L’amour est un oiseau rebelle (Habanera)
"L’amour est un oiseau rebelle" (popularly known as 'Habanera') is sung by Carmen in the opera's first act after she and the other women workers exit the cigarette factory and gather in the town square. 
A groups of soldiers already in the square begin flirting with the women, including the beautiful Carmen; asking her specifically when she will love them... and she replies with this aria that begins:

Love is a rebellious bird
that nobody can tame,
and you call him quite in vain
if it suits him not to come.

Stride la vampa
"Stride la vampa" from Verdi's opera Il Trovatore is the Gypsy Azucena's description of witnessing her mother being burned to death by an angry mob that suspected her of witchcraft and vows revenge on her killers.
Set in Spain during the Peninsular War. The commander of the Royalist Aragon troops, Count di Luna, is obsessed with Leonora, a young noblewoman in the queen’s service, who does not return his love. 

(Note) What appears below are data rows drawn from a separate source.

-- ==== Sys2Proof/Syntax.lean ====
section
/-!
DEFINITION. The commands of the Y880, one constructor per row of spec/opcode_table.json, with what each carries: the operands of an
instruction and the core that executes it, the initiator and value of a register access, what arrives on a pin or a bus, and what the
physical world makes of an event. A docstring gives the row's mnemonic, its rule and its summary.
-/
namespace Sys2Proof

/-- What the physical storage or fabric does to an access: the check codes, tag copies and sense paths are not held in the
state, so the command that makes an access says how they come out (log 9). -/
inductive Integ where
  | ok | sramCheck | tagCopies | reqBeat | respBeat | flashCorrected | flashUncorrectable | flashMismatch | ledgerCheck
  deriving DecidableEq, Repr

/-- What the cells make of a line write of the ledger: the passes beyond the first, and whether it has verified (R301). -/
structure Pulse where
  extra : Fin 5
  verified : Bool
  deriving DecidableEq, Repr

/-- A write that verifies in its first pass. -/
def Pulse.clean : Pulse := ⟨0, true⟩

/-- The passes of a line write: one that has not verified took all five (R301, R318). -/
def Pulse.passes (p : Pulse) : Nat := if p.verified then p.extra.val + 1 else 5

/-- What the cells make of a command of the counter engine: whether a word of the counter fails its hidden code (R307), and the write. -/
structure CellFate where
  bad : Bool
  pulse : Pulse
  deriving DecidableEq, Repr

/-- What the cells make of an attempt of the life-cycle block: the increment of LC_FAIL, and the raise of LC_FAILBASE (R131, R134). -/
structure EngineFate where
  inc : CellFate
  raise : CellFate
  deriving DecidableEq, Repr

/-- Both go well. -/
def EngineFate.clean : EngineFate := ⟨⟨false, .clean⟩, ⟨false, .clean⟩⟩

/-- The attempt that a core's store makes: its check of the ledger tells of the increment. -/
def EngineFate.ofInteg (g : Integ) : EngineFate := { EngineFate.clean with inc := ⟨decide (g = .ledgerCheck), .clean⟩ }

/-- A request that the coherent fabric answers with retry: the agent that presents it and an address of its line (R263). -/
structure CohRequest where
  ini : Ini
  line : Nat
  deriving DecidableEq, Repr

/-- A reset source of R98: its cause code, and the core it reaches (none: system scope). -/
structure RstSrc where
  cause : Nat
  core : Option CoreId
  deriving DecidableEq, Repr

/-- What a Cloche source measures in one CK26 cycle: the twins that measure it, the detail of LASTDET (for a clock source the cycle length or
the deviation in %), for a source that covers both cores the cores whose domain reported, and for a supply source the supply in mV (R352 to
R356, R359, R363). -/
structure Det where
  src : Fin 32
  a : Bool
  b : Bool
  detail : BitVec 8
  c0 : Bool
  c1 : Bool
  mv : Nat
  deriving DecidableEq, Repr

/-- A data block that a cartridge sends (R470 to R472): its bytes, and the CRC-16 of each active line from DAT0. -/
structure CartBlock where
  data : List Byte
  crc : List (BitVec 16)
  deriving DecidableEq, Repr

The Count's Captain, Ferrando, recounts the terrible story of a gypsy woman who was burned at the stake years ago for bewitching the count’s infant brother. The gypsy’s daughter then took revenge by kidnapping the boy and throwing him into the flames where her mother had died. The charred skeleton of a baby was discovered there, and di Luna’s father died of grief soon after. The gypsy’s daughter disappeared without a trace, but di Luna has sworn to find her. 
Azucena is the woman for whom di Luna has been searching. Her life is scarred by the memory of her mother’s death and the terrible revenge she exacted. Manrico, who has never heard the full story, is determined to finally know the truth. Azucena tells him how she stole the older count’s infant son but, in her manic rage, accidentally murdered her own child instead.

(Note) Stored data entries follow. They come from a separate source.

-- ==== Sys2Proof/WellFormed.lean ====
section
/-!
DEFINITION. Which commands can come from the table: what a constructor's types do not say of its operands. A command that fails its
check names nothing that can happen at the hardware; `exec` is total all the same.
-/
namespace Sys2Proof

/-- Causes of R98 that have system scope, and those of core scope; a lockup has either (SYS.LOCKUP.action). -/
def systemCauses : List Nat := [0x03, 0x04, 0x06, 0x08, 0x0A, 0x0B, 0x0C, 0x0D, 0x0E]
def coreCauses : List Nat := [0x05, 0x07, 0x08, 0x09]

/-- A reset source with the scope of its cause (R98). -/
def RstSrc.wellFormed (r : RstSrc) : Bool := if r.core.isSome then coreCauses.contains r.cause else systemCauses.contains r.cause

/-- Detections of one cycle: each source once, seen by a twin at least (R352). -/
def detsWellFormed (ds : List Det) : Bool := decide (ds.map (·.src)).Nodup && ds.all fun d => d.a || d.b

/-- What a cartridge sends: a CRC for each active line of a block, one or four (R470 to R472). -/
def CartReply.wellFormed (r : CartReply) : Bool := r.blocks.all fun b => decide (b.crc.length = 1 ∨ b.crc.length = 4)

/-- The end of a controller transfer: at most the 32 bytes that it may read (R535). -/
def McEnd.wellFormed : McEnd → Bool
  | .absent _ => true
  | .nack _ => true
  | .timeout _ got => decide (got.length ≤ 32)
  | .complete got _ => decide (got.length ≤ 32)

/-- A command whose operands can occur. -/
def Instr.wellFormed : Instr → Bool
  | .iogrpChange _ _ r _ => r.wellFormed
  | .gcbOvercurrent r _ => r.wellFormed
  | .adcResult volts _ => !volts.isEmpty
  | .systemReset srcs => srcs.all RstSrc.wellFormed && srcs.any (·.core.isNone)
  | .coreReset srcs => srcs.all RstSrc.wellFormed && !srcs.isEmpty && srcs.all (·.core.isSome)
  | .prbRead op _ _ => decide (op ≠ 2)
  | .clocheDetect ds => detsWellFormed ds
  | .clocheBurst _ ds => detsWellFormed ds
  | .descriptorService aged _ _ => decide aged.Nodup
  | .ethRxFrame _ bytes _ _ _ => !bytes.isEmpty
  | .rlRxFrame bytes _ _ => !bytes.isEmpty
  | .cartridgeRemove r _ => r.wellFormed
  | .cartResponse r _ => r.frame.isSome && r.wellFormed
  | .cartTimeout r _ => r.wellFormed
  | .msgRead _ _ _ missing _ => decide missing.Nodup
  | .mgpWrite bytes => !bytes.isEmpty
  | .mgpRead pos k => decide (pos.length ≤ 3) && decide (0 < k)
  | .mcDone e => e.wellFormed
  | .registerWrite .. | .ownerWrite .. | .ownerClrCnt .. | .softLock .. | .unlock .. | .hardLock .. | .faultClear .. | .vsysRise
  | .vsysGained | .vsysLost | .forceVbatWrite .. | .pathCntClr .. | .shipWake .. | .vbatSample .. | .gpioSet .. | .gpioClr ..
  | .gpioEdge .. | .adcGo .. | .adcCal .. | .adcCalDone .. | .scanDone | .adcResultRead .. | .hfrcCalCount .. | .hfxoStable | .pllLock
  | .lfxoStable | .boostReq .. | .boostSwitch | .boostCntClr .. | .domainReqWrite .. | .domainPowerUp | .domainPowerDown | .pdWaitEnd
  | .holdRelease .. | .sleepCntClr .. | .offaccClr .. | .sleepEntry | .wakeEvent .. | .dozeWake | .hibernateWake | .aonTimeRead ..
  | .alarmFire | .alarmArm .. | .emClear .. | .emRead .. | .powerOnReset .. | .resetPinGlitch | .pinReset | .resetPinStuck
  | .resetPinRelease | .softSys .. | .softCore .. | .coldBoot .. | .warmResume | .core1Start | .coreRestart .. | .lcAdvanceToken ..
  | .lcAdvancePlain .. | .lcTransition | .lcBackoffEnd | .lcStateClr .. | .dbgReq .. | .dbgGo .. | .dbgRevoke .. | .prbLineReset
  | .prbWrite .. | .prbDataRead .. | .prbDataWrite .. | .prbAccessDone .. | .prbHalt | .prbHaltTaken .. | .prbStep | .prbResume
  | .prbRdataRead | .prbRdataWrite .. | .prbReset .. | .prbCntClr .. | .add .. | .sub .. | .and .. | .or .. | .xor .. | .sll ..
  | .srl .. | .sra .. | .slt .. | .sltu .. | .mul .. | .mulh .. | .mulhu .. | .mulhsu .. | .div .. | .divu .. | .rem .. | .remu ..
  | .addi .. | .andi .. | .ori .. | .xori .. | .slti .. | .sltiu .. | .slli .. | .srli .. | .srai .. | .movhi .. | .csel .. | .lb ..
  | .lbu .. | .lh .. | .lhu .. | .lw .. | .ldc .. | .lrw .. | .sb .. | .sh .. | .sw .. | .stc .. | .scw .. | .beq .. | .bne ..
  | .blt .. | .bge .. | .bltu .. | .bgeu .. | .jal .. | .jalr .. | .cjalr .. | .cmove .. | .cclrt .. | .cbound .. | .candp ..
  | .cseal .. | .cunseal .. | .cepoch .. | .ldcapx .. | .cget .. | .ebump .. | .esweep .. | .sweepDone | .cpuCntClr .. | .chk ..
  | .chki .. | .chkr .. | .chkri .. | .wfi .. | .fence .. | .fenceR .. | .fenceI .. | .trap .. | .tret .. | .mfsr .. | .mtsr ..
  | .maskx .. | .maski .. | .gate .. | .ungate .. | .interruptEntry .. | .impreciseBusError .. | .postedStoreError .. | .severeEvent ..
  | .intcSwSet .. | .intcSwClr .. | .intcDeferClr .. | .wdogEnable .. | .wdogWarn .. | .wdogExpire .. | .feed .. | .gtEnable ..
  | .gtExpire .. | .gtStatClr .. | .colBudgetExpire | .colHoldoffExpire | .colCntClr .. | .memkeyLoad .. | .cohRetry ..
  | .smpuRegionWrite .. | .smpuSync .. | .syncDone .. | .smpuCntClr .. | .prog .. | .erase .. | .optProg .. | .optErase ..
  | .flashOpDone .. | .flcCntClr .. | .ledgerWriteDone .. | .cntRead .. | .cntInc .. | .cntRaise .. | .cntDone .. | .logScan
  | .ldgCntClr .. | .healthTestFail .. | .entRestart .. | .testNow .. | .entTestDone .. | .seedReady .. | .reseed | .entDataRead ..
  | .entWaitTimeout | .aes .. | .tdea .. | .hash .. | .hmac .. | .ecdsaP256 .. | .ed25519 .. | .ecdhP256 .. | .x25519 .. | .keygen
  | .derive .. | .wrap | .unwrap .. | .load .. | .zeroSlot | .cpnHold | .cpnDrop | .pkStepBoundary | .cipherJobDone .. | .couponRefill
  | .couponFilled .. | .zeroise .. | .cryCntClr .. | .bistA .. | .bistB .. | .bistDone .. | .cloRespWrite .. | .cloCntClr ..
  | .enable .. | .pause .. | .resume .. | .disable .. | .clrcnt .. | .ringPaused .. | .idxWrite .. | .ringCfgWrite ..
  | .descriptorComplete .. | .groupHoldoffExpire .. | .gstatAck .. | .trlCntClr .. | .frameClassify | .write .. | .read ..
  | .ruleDisable .. | .dfltWrite .. | .rdlCntClr .. | .sieveDecide | .sieveAgeExpire | .sieveHandoff | .svCntClr .. | .ethTxFrame ..
  | .refclkLost .. | .refclkReturn .. | .mdioCmd .. | .mdioDone .. | .linkPoll .. | .ethCntClr .. | .rlWake | .rlTxArm
  | .slotWindowTest | .rlTxEnd | .wClose | .rlClkLost | .referenceExpire | .rlpCntClr .. | .cartridgeInsert | .gcbPwrOn ..
  | .gcbPwrOff .. | .gcbPowerReady | .gcbResume .. | .ocClr .. | .cartReset | .hello | .helloRetry | .setBus | .readId | .cartStatus
  | .setCount | .readSingle | .readMulti | .writeSingle | .writeMulti | .cartStop | .rpaRequest | .rpaResult | .lockCtrl | .cartBusyEnd
  | .gcbCntClr .. | .status .. | .msgWrite .. | .msgAck .. | .irqClr .. | .doorbell .. | .hlkCntClr .. | .mgpTimeout | .sysReset
  | .rstpinMask | .retire | .openSession | .closeSession | .mgpSessionExpire | .mgpBackoffEnd | .mkeyLoad .. | .inPost .. | .take ..
  | .mboutPost .. | .outAck .. | .alertClr .. | .alertFw .. | .mcGo .. | .mcRetry | .mgpCntClr .. | .fire .. | .snapFiring
  | .snapMergedFire | .snapCfgWrite .. | .monSample .. | .monClear .. | .logWrite .. | .logWr1 .. | .traceRecordWrite | .swrec ..
  | .trcClr .. | .trcClrDone | .testPinChange .. | .rlWakeFall | .mcBusFree | .clocheTempSample .. | .clocheGeneratorReseed
  | .jitterDrbgRequest .. | .vbatOkChange .. | .couponPoolScan | .reservedOpcode .. | .fetchFault .. => true

end Sys2Proof
end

Re dell'abisso, affrettati
Fortune-teller Ulrica summons her magical powers with "Re dell'abisso, affrettati" (King of the abyss, make haste) in Verdi's "Un ballo in maschera;" based on the real life assassination of King Gustav III of Sweden in 1792. Gustavus is a ruler plagued by his conscience and dedicated to his job, but has a guilty secret: he is in love with his closest friend Anckarstroem’s wife, Amelia. What’s more, he has enemies, and there is a murderous conspiracy brewing.
Through visiting the fortune-teller Ulrica in disguise, Gustavus learns that Amelia loves him too, but also that the man who next shakes his hand (who turns out to be Anckarstroem) will be his killer; which kind of spoils his masked ball.
Mon cœur s'ouvre à ta voix
"Mon cœur s'ouvre à ta voix" (My heart opens itself to your voice) from Camille Saint Saens's opera Samson & Delilah. 
It is sung by Delilah in act 2 as she attempts to seduce Samson into revealing the secret of his strength.